RESULTS: Ten animal models were successfully constructed. There was no vascular spasm or thrombosis when assessed by angiography. Destruction of the tunica intima and media was found in the 3.5 × 16 mm stent group. Destruction of the endothelium was found in the 3.5 × 13 mm stent group, and only flattening of the endothelium was found in the 3.5 × 10 mm and 3.5 × 7 mm stent groups.
CONCLUSIONS: The experimental model was thought to simulate adequately the geometry of the human ICA and, thus, would be an effective tool for the research and testing of neurovascular devices. The length of the stent is 1 factor influencing the navigability in tortuous vessels.
Cerebrovascular diseases have increasingly been treated with intravascular approaches, but the geometry of the internal carotid artery (ICA) has made the delivery of such devices more difficult. A vascular model having the geometry of the human ICA and real blood flow would provide an effective tool for testing neurovascular devices. The reported models of the carotid siphon only roughly simulate the geometry and are different from the real human ICA.1,2
Rapid prototyping (RP) manufacturing technology has been applied in medicine since 1990.3 At present, RP technology has been widely used in neurosurgery, oral and maxillofacial surgery, orthopedics, and tissue engineering.4-6 Vascular application has already been reported.7-9 With the development of computer science, the axial images of cranial vessels from the human brain can be reconstructed and exported in a digital format. RP technology can change this digital format into a real model. A vascular model with 4 bends was made in this experiment in an effort to duplicate the geometry of the human ICA on the basis of MR angiography and RP technology. Covered stents of different lengths were tested and evaluated.
Materials and Methods
Construction of a Digital Model and Data Processing
A 68-year-old male patient underwent an MR imaging (Achieva, 3T; Philips Medical Systems, Best, the Netherlands). Sequence 3D time-of-flight MR angiography (3D-TOF-MRA) was chosen with the following parameters: FOV, 250 (anteroposterior [AP]) × 190 (right-to-left [RL] × 108 mm foot-to-head [FH]); sections, 180; thickness, 20 mm; voxel size, 0.342 (AP) × 0.7 (RL) × 0.6 mm (FH); coils, Head-8 (Philips Medical Systems); reconstruction voxel size, 0.244 mm; reconstruction matrix, 1024. The original axial MR images were stored and exported in standard DICOM format. As shown in Fig 1A, the left ICA of the patient is adequately simulated after 3D volume reconstruction (VR). The area of interest includes 4 successive siphon bends preceding the terminal bifurcation.

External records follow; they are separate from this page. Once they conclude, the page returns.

/-- `ring_reset` (R426): what it discards, its response, the flows of the CQP starting again. -/
def ringReset (r : Req) (s : State) : State :=
  ringMessage 0x0803 r (fun l c m t =>
    let x := ctx l c t
    let gone := if named .tx m then discardable l c t else []
    let unread := (x.txProd - x.txFetch).toNat
    let txBody := if named .tx m then d2 (gone.headD x.txFetch).toNat ++ d2 (gone.length + unread) else []
    let rxFirst := nextRxIdx x
    let rxBody := if named .rx m then d2 rxFirst.toNat ++ d2 (x.rxProd - rxFirst).toNat else []
    let t1 := purge l c gone t
    let t2 := modCtx l c (fun y =>
      { y with txPend := y.txPend.filter fun p => !gone.contains p.idx,
               rxFree := if named .rx m then [] else y.rxFree }) t1
    let t3 := if named .tx m then
        { t2 with bbn.txFlows := t2.bbn.txFlows.filter fun f => !(f.id.key == vkey t2 && f.id.cqp.toNat == c) }
      else t2
    joinStop l c m r 0x0803 true (txBody ++ rxBody) (beginStop l c m (flushTx l c t3))) s

/-! ### Meanings -/

/-- R396: the Urgent summary. -/
def execUrgentPoll (link : Link) (stores : List Host.Cell) (s : State) : Out :=
  .next (pollSummary link 0x1000 (hostStores link stores s))

/-- R396: the general summary. -/
def execGeneralPoll (link : Link) (stores : List Host.Cell) (s : State) : Out :=
  .next (pollSummary link 0x1080 (hostStores link stores s))

/-- R397. -/
def execScanPoll (link : Link) (urgent : Bool) (stores : List Host.Cell) (s : State) : Out :=
  .next (pollScan link urgent (hostStores link stores s))

/-- R401, R445. -/
def execDescriptorFetch (link : Link) (cqp : Cqp) (stores : List Host.Cell) (s : State) : Out :=
  let s1 := hostStores link stores s
  .next (preemptAll (if ownsCqp link cqp.val s1 && fetchAllowed link cqp.val s1 then fetchOne link cqp.val s1 else s1))

/-- R404. -/
def execReceiveDescriptorFetch (link : Link) (cqp : Cqp) (stores : List Host.Cell) (s : State) : Out :=
  let s1 := hostStores link stores s
  .next (if rxFetchAllowed link cqp.val s1 then fetchRx link cqp.val s1 else s1)

/-- R405. -/
def execReceiveDelivery (link : Link) (cqp : Cqp) (s : State) : Out := .next (deliverHead link cqp.val s)

/-- R406. -/
def execRxwaitExpiry (link : Link) (cqp : Cqp) (s : State) : Out := .next (expireWait link cqp.val s)

/-- R412. -/
def execCompletionWrite (cq_ : CqNo) (stores : List Host.Cell) (s : State) : Out :=
  .next (completionWrite cq_ (hostStores (cq cq_ s).link stores s))

/-- R412: a full queue's CQ_CONS is read again. -/
def execCqFullRecheck (cq_ : CqNo) (stores : List Host.Cell) (s : State) : Out :=
  let s1 := hostStores (cq cq_ s).link stores s
  .next (if (cq cq_ s1).full && dmaOk (cq cq_ s1).link s1 && !cqIsFull cq_ s1
    then modCq cq_ (fun q => { q with full := false }) s1 else s1)

/-- R414: TIMER of a queue has passed. -/
def execModerationTimer (cq_ : CqNo) (s : State) : Out :=
  .next (if cqModerated (cq cq_ s) s then cqFire cq_ s else s)

/-- R422, R423, R541. -/
def execMgmtItemDelivery (link : Link) (s : State) : Out := .next (mgmtDeliver link s)

/-- R424. -/
def execRingStart (req : Req) (s : State) : Out := .next (ringStart req s)

/-- R425. -/
def execRingStop (req : Req) (s : State) : Out := .next (ringStop req s)

/-- R425: rings with nothing left to complete are STOPPED. -/
def execRingStopDone (link : Link) (cqp : Cqp) (s : State) : Out := .next (finishStops link cqp.val s)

A, VR image of the MRA of the left ICA and its branches in the patient. B, The real tube is made of TangoPlus by the RP machine. It has the major bends of the carotid siphon. The thickness is 1.5 mm and the diameter is 5 mm. C, The tube is coated with silicone gel.
The axial images in DICOM format were imported by using Mimics software (Mimics 11; Materialise, Leuven, Belgium). After 3D reconstruction and editing, the 3D data of 1 intracranial ICA was obtained and transferred into stereolithography (STL) format. These 3D STL data were then read by using Pro-Engineer software (Pro-Engineer Wildfire V3.0; Parametric Technology, Needham, Mass). A tube was made whose axis was aligned to the axis of the STL image of the artery. The tube was defined with an inner diameter of 5 mm and a wall thickness of 1.5 mm. After this processing step, the 3D data of this tube were exported in STL format.

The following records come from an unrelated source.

/-- A lane's port at an end has link and has received a span sweep of the accepted neighbour within 50 ms. -/
def nbrHeard (l : Lane) (e : End) (s : State) : Bool :=
  (match lanePort l e s with | some n => (port n s).link | none => false)
  && (match (spanOf l e s).nbrAt with | some t => decide (s.now < t + ms 50) | none => false)

/-- No lane of an end has (R89). -/
def neighbourGone (e : End) (s : State) : Bool := !nbrHeard .a e s && !nbrHeard .b e s

/-- R89: the neighbour is lost; the decision follows in 100 ms (R90, R92); a bar is lifted (R140). -/
def neighbourLoss (e : End) (s : State) : State :=
  match (endOf e s).accepted with
  | none => refreshEnd e s
  | some k =>
    if !neighbourGone e s then s
    else
      let was := (endOf e s).barredHere
      let s1 := modEnd e (fun x => { x with accepted := none, corr := false, corrDue := none, lost := some (k, s.now + ms 100),
                                            barredHere := false, epochDiffs := 0 }) s
      let s2 := refreshEnd e s1
      if was then renumber s2 else s2

/-- R90: what the loss means: removal, hold, or nothing held for a key no committed polyline contains at that end (R735). The hold
takes every vertex beyond, where a shrunken hold still runs too, with a full 10 s (R93; DESIGN CHOICE, log entry 68). Interop mode
holds nothing (R144). -/
def lossDecision (e : End) (s : State) : State :=
  match (endOf e s).lost with
  | none => s
  | some (k, at_) =>
    if s.now < at_ then s
    else
      let s1 := modEnd e (fun x => { x with lost := none }) s
      match if isNative s then lostRange e k s else none with
      | some (first, last) =>
        if anyInactive e s1 then
          renumber (raise 0x5002 (d1 (End.num e) ++ d6 k) (modEnd e (fun x => { x with hold := none }) s1))
        else
          let h : Hold := ⟨first, last, s1.now + ticksNs 10240, false⟩
          let s2 := dropHeldSpans (modEnd e (fun x => { x with hold := some h }) s1)
          refreshEnd e (raise 0x5020 (holdData e first last 10240) (sendHold e 0 first last 10240 s2))
      | none => renumber s1

/-- R96: a hold reaches 10 s. -/
def holdExpiry (e : End) (s : State) : State :=
  match (endOf e s).hold with
  | some h =>
    if h.expireAt ≤ s.now then
      let s1 := modEnd e (fun x => { x with hold := none }) s
      renumber (raise 0x5022 (holdData e h.first h.last 0) (sendHold e 2 h.first h.last 0 s1))
    else s
  | none => s

/-- R100: 2 s after an acceptance. -/
def corroborationCheck (e : End) (s : State) : State :=
  let s1 := corroborateEnd e s
  match (endOf e s1).accepted with
  | some k =>
    if !due (endOf e s1).corrDue s then s1
    else raise 0x5006 (d1 (End.num e) ++ d6 k) (modEnd e (fun y => { y with corrDue := none }) s1)
  | none => s1

/-! ### Joining over the power line (R101, R102) -/

/-- Path loss between two stations of a channel, as reported; 255 where none is known (R102). -/
def pathLoss (c : Chan) (a b : Key) (s : State) : Nat :=
  let p := plc c s
  let stn := fun (k : Key) => if k == vkey s then some p.stn else (p.stations.find? fun x => x.key == k).map (·.stn)
  match stn a, stn b with
  | some x, some y =>
    ((p.links.filter fun l => (l.tx == x && l.rx == y) || (l.tx == y && l.rx == x)).map fun l => l.loss.toNat).foldl min 255
  | _, _ => 255

/-- The two ends of a segment. -/
def segEnds (g : List PolyEntry) : List Key := (g.head?.map (·.key)).toList ++ (g.getLast?.map (·.key)).toList

/-- A segment turned round: its ends swap (R107). -/
def turn (g : List PolyEntry) : List PolyEntry := g.reverse.map fun e => { e with endF := flipEnd e.endF }

/-- A segment with the nearer of its ends first, seen from a vertex. -/
def nearFirst (c : Chan) (k : Key) (s : State) (g : List PolyEntry) : List PolyEntry :=
  match g.head?, g.getLast? with
  | some a, some b =>
    let la := pathLoss c k a.key s
    let lb := pathLoss c k b.key s
    if lb < la || (la == lb && decide (b.key.toNat < a.key.toNat)) then turn g else g
  | _, _ => g

/-- A segment comes before another for appending: less path loss, then the lower key. -/
def nearer (c : Chan) (k : Key) (s : State) (a b : List PolyEntry) : Bool :=
  match a.head?, b.head? with
  | some x, some y =>
    let lx := pathLoss c k x.key s
    let ly := pathLoss c k y.key s
    decide (lx < ly) || (lx == ly && decide (x.key.toNat < y.key.toNat))
  | _, _ => false

/-- Segments appended one after another (R102, steps 2 and 3). -/
def appendSegs (c : Chan) (s : State) : Nat → Key → List (List PolyEntry) → List PolyEntry
  | 0, _, _ => []
  | fuel + 1, k, segs =>
    let turned := segs.map (nearFirst c k s)
    match turned with
    | [] => []
    | g :: rest =>
      let best := rest.foldl (fun b x => if nearer c k s x b then x else b) g
      let left := turned.filter fun x => segEnds x != segEnds best
      best ++ appendSegs c s fuel ((best.getLast?.map (·.key)).getD k) left

/-- The pair of segment ends with the greatest known path loss, the lower keys first among equals (R102, step 1); where no loss is
known, the lowest keys (DESIGN CHOICE, log entry 69). -/
def farthest (c : Chan) (ends : List Key) (s : State) : Option (Key × Key) :=
  let pairs := (ends.map fun a => (ends.filter fun b => decide (a.toNat < b.toNat)).map fun b => (a, b)).flatten
  let known := pairs.filter fun p => decide (pathLoss c p.1 p.2 s < 255)
  let least := fun (p q : Key × Key) =>
    decide (p.1.toNat < q.1.toNat) || (p.1 == q.1 && decide (p.2.toNat < q.2.toNat))
  (if known.isEmpty then pairs else known).foldl (fun best p =>
    match best with
    | none => some p
    | some q =>
      let lp := pathLoss c p.1 p.2 s
      let lq := pathLoss c q.1 q.2 s
      if !known.isEmpty && lp != lq then (if lq < lp then some p else best) else if least p q then some p else best) none

/-- This vertex's own chain, from the committed polyline without what joined over the power line, else itself. -/
def ownChain (s : State) : List PolyEntry :=
  let es := s.rlv.poly.filter fun e => !e.plcOnly
  if !s.rlv.estimated && es.any fun e => e.key == vkey s then es else chainAround es
where
  /-- The entries of an estimated polyline that lanes join to this vertex's, with this vertex's own; itself where there is none. -/
  chainAround (es : List PolyEntry) : List PolyEntry :=
    let own : List PolyEntry := [{ ownEntry none 3 s with plcOnly := noOne s }]
    match sides (vkey s) [] es, es.find? fun e => e.key == vkey s with
    | some (before, after), some me =>
      if me.plcOnly then own
      else (joined me before).reverse ++ me :: linked after
    | _, _ => own
  /-- Entries before one, nearest first, as far as each span has a lane up. -/
  joined (x : PolyEntry) : List PolyEntry → List PolyEntry
    | [] => []
    | e :: rest => if x.laneA || x.laneB then e :: joined e rest else []
  /-- Entries behind, as far as each span has a lane up. -/
  linked : List PolyEntry → List PolyEntry
    | [] => []
    | e :: rest => if e.laneA || e.laneB then e :: linked rest else []

/-- The entry of a station heard over the power line only. -/
def plcEntry (k : Key) (s : State) : PolyEntry :=
  { key := k, ord := 0, held := false, plcOnly := true, corr := false, laneB := false, laneA := false, duplex := false, endF := 3,
    epoch := ((s.rlv.poly.find? fun e => e.key == k).map (·.epoch)).getD s.rlv.epoch, speedB := 0, speedA := 0,
    interopOk := false }

/-- A station the coordinator holds as present on a channel. -/
def present (c : Chan) (k : Key) (s : State) : Bool :=
  (plc c s).stations.any fun x => x.key == k && x.reservedUntil.isNone

/-- The segments of the train (R102): this vertex's chain, the chains other segments have told, each station in none of them alone. -/
def segmentsOf (c : Chan) (s : State) : List (List PolyEntry) :=
  let own := ownChain s
  let has := fun (g : List PolyEntry) (k : Key) => g.any fun e => e.key == k
  let told := (s.rlv.segments.filter fun x => present c x.1 s && !(x.2.any fun e => has own e.key)).map (·.2)
  let lone := ((plc c s).stations.filter fun st => st.reservedUntil.isNone && !((own :: told).any fun g => has g st.key)).map
    fun st => [plcEntry st.key s]
  own :: (told ++ lone)

/-- The segments in the order of R102, from the end with the lower key. -/
def orderSegments (c : Chan) (s : State) : List PolyEntry :=
  let segs := segmentsOf c s
  let start : Key := match farthest c (segs.map segEnds).flatten s with
    | some (a, _) => a
    | none => vkey s
  match segs.find? fun g => (segEnds g).contains start with
  | some g =>
    let g1 := if (g.head?.map (·.key)) == some start then g else turn g
    g1 ++ appendSegs c s segs.length ((g1.getLast?.map (·.key)).getD start) (segs.filter fun x => segEnds x != segEnds g)
  | none => ownChain s

/-- The tally of R102: the segments in order, REF_END unknown for those joined over the power line (R103), the known pin carried; the
reference is the pinned end where the pinned vertex is one (R105, R108). -/
def estimatedTally (c : Chan) (s : State) : Tally :=
  let pin := sweepPin none s
  let row := orderSegments c s
  let last := (row.getLast?.map (·.key)) == some pin.2 && pin.1 && 2 ≤ row.length
  let es : List PolyEntry := numberFrom 1 ((if last then turn row else row).take 63)
  let ref : Key := (es.head?.map (·.key)).getD 0
  let known := pin.1 && es.any fun e => e.key == pin.2
  { newEpoch := newEpochOf s.rlv.epoch es, newDigest := digestOf (es.map (·.key)), refKey := ref,
    pinKey := if known then pin.2 else 0, nak := false, pinApplied := known && pin.2 == ref, replay := false, estimated := true,
    barLast := false, nakKey := 0, nakReason := 0, entries := es }

/-- A message for the station of a key on a channel, span-scoped as every Rolavo message (R80). -/
def sendRlvPlc (c : Chan) (m : RlvMsg) (keys : List Key) (s : State) : State :=
  let hops := keys.filterMap fun k => ((plc c s).stations.find? fun x => x.key == k).map fun st => plcNextHop c st.stn s
  hops.eraseDups.foldl (fun t h => plcQueue c h (rlvFrame m t) none none t) s

/-- A message over the power line to every station of other segments and along this one (R102). -/
def sendSegments (c : Chan) (m : RlvMsg) (t : Tally) (s : State) : State :=
  let own := ownChain s
  let far := (t.entries.map (·.key)).filter fun k => !(own.any fun e => e.key == k)
  sendRlvPlc c m far (sendRlv .e2 m (sendRlv .e1 m s))

/-- Role of a channel: the vertex is coordinator or polling master. -/
def plcLeads (c : Chan) (s : State) : Bool := (plc c s).att == .associated && (plc c s).role != 0

/-- The coordinator proposes and commits (R102): the tally and the commit go out together, the commit's cycle two superframes
beyond the rule of R126. -/
def proposeEstimated (c : Chan) (s : State) : State :=
  let t := estimatedTally c s
  let k := keepTally t s
  if !k.2 then k.1
  else
    let m1 := newMsg (.tally t) k.1
    let s1 := sendSegments c m1.1 t m1.2
    let lead := 2 * 32 * (plc c s).halfCycle / cycleNs s
    let x : Commit := ⟨t.newEpoch, t.newDigest, word (cycleIdx s + t.entries.length + 1 + lead)⟩
    let m2 := newMsg (.commit x) s1
    takeCommit x (sendSegments c m2.1 t m2.2)

/-- Heard for 2 s: the coordinator or polling master has named this vertex in its beacons that long; one that leads the channel has
itself heard a station that long (R101). -/
def heardLong (c : Chan) (s : State) : Bool :=
  let p := plc c s
  let long := fun (t : Ns) => decide (t + sec 2 ≤ s.now)
  if p.role != 0 then p.heard.any fun x => long x.2 else match p.namedSince with | some t => long t | none => false

/-- No end has an accepted neighbour (R101). -/
def noNeighbour (s : State) : Bool := s.rlv.end1.accepted.isNone && s.rlv.end2.accepted.isNone

/-- The ordinal 1 of a chain that lanes join tells the channel's coordinator its committed tally, as a REPLAY tally: how the coordinator
learns other segments the spec does not say (DESIGN CHOICE, log entry 69). -/
def tellSegment (c : Chan) (s : State) : State :=
  let p := plc c s
  if s.rlv.ord = 1 && decide (2 ≤ s.rlv.poly.length) && !noNeighbour s && p.att == .associated && p.role == 0 && p.coord != 0 then
    let m := newMsg (.tally { committedTally s with replay := true }) s
    sendRlvPlc c m.1 [p.coord] m.2
  else s

/-- R101, R102. -/
def plcOnlyJoin (c : Chan) (s : State) : State :=
  let p := plc c s
  let joins := noNeighbour s && !s.rlv.plcOnly && p.att == .associated && heardLong c s && isNative s
  let s1 := if joins then
      renumber (raise 0x5007 (d1 c.val) { s with rlv.plcOnly := true })
    else tellSegment c s
  if plcLeads c s1 && isNative s1 && heardLong c s1 then proposeEstimated c s1 else s1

Construction of the Physical Model
The 3D RP printer (Eden350; Object Geometries, Rehovot, Israel) can manufacture the physical model of STL 3D data (Fig 1B). This portion of the process was completed by Wuxi Easyway Models Design and Manufacturing. The material (TangoPlus FullCure 930; Object Geometries) has certain desired elastic properties and is semitransparent white. Afterward, the supporting material (FullCure 705 support resin; Object Geometries) was separated from the fully-cured model by water jet.
The silicone rubber coating was produced by mixing 50 mL of component A and 50 mL of component B of Medical Silicone Gel (Silastic Biomedical grade ETR Q7–4780; Dow Corning, Auburn, Mich). A Contractor 5301 (Eppendorf, Hamburg, Germany) was used to remove the air bubbles inside the silicone rubber by vacuum pumping 3 times for 5 minutes each time. The silicone was then applied onto both the outer and inner surfaces of the model. The model with the silicone (Fig 1C) then needed to age for 1 week at room temperature before it was used.
Development of the Animal Model
The protocol for this experiment was approved by the animal research committee of our institution and was conducted in accordance with the guidelines of the International Council on Animal Care. All animals were maintained on a standard laboratory diet. Ten dogs (Animal Experiment Center, Shanghai, China) weighing 12–14 kg were used. The dogs fasted overnight before surgery, and the model surgery was performed with the dogs under general anesthesia using 5% (50 mg/mL) sodium thiopental at a dose of 30 mg/kg.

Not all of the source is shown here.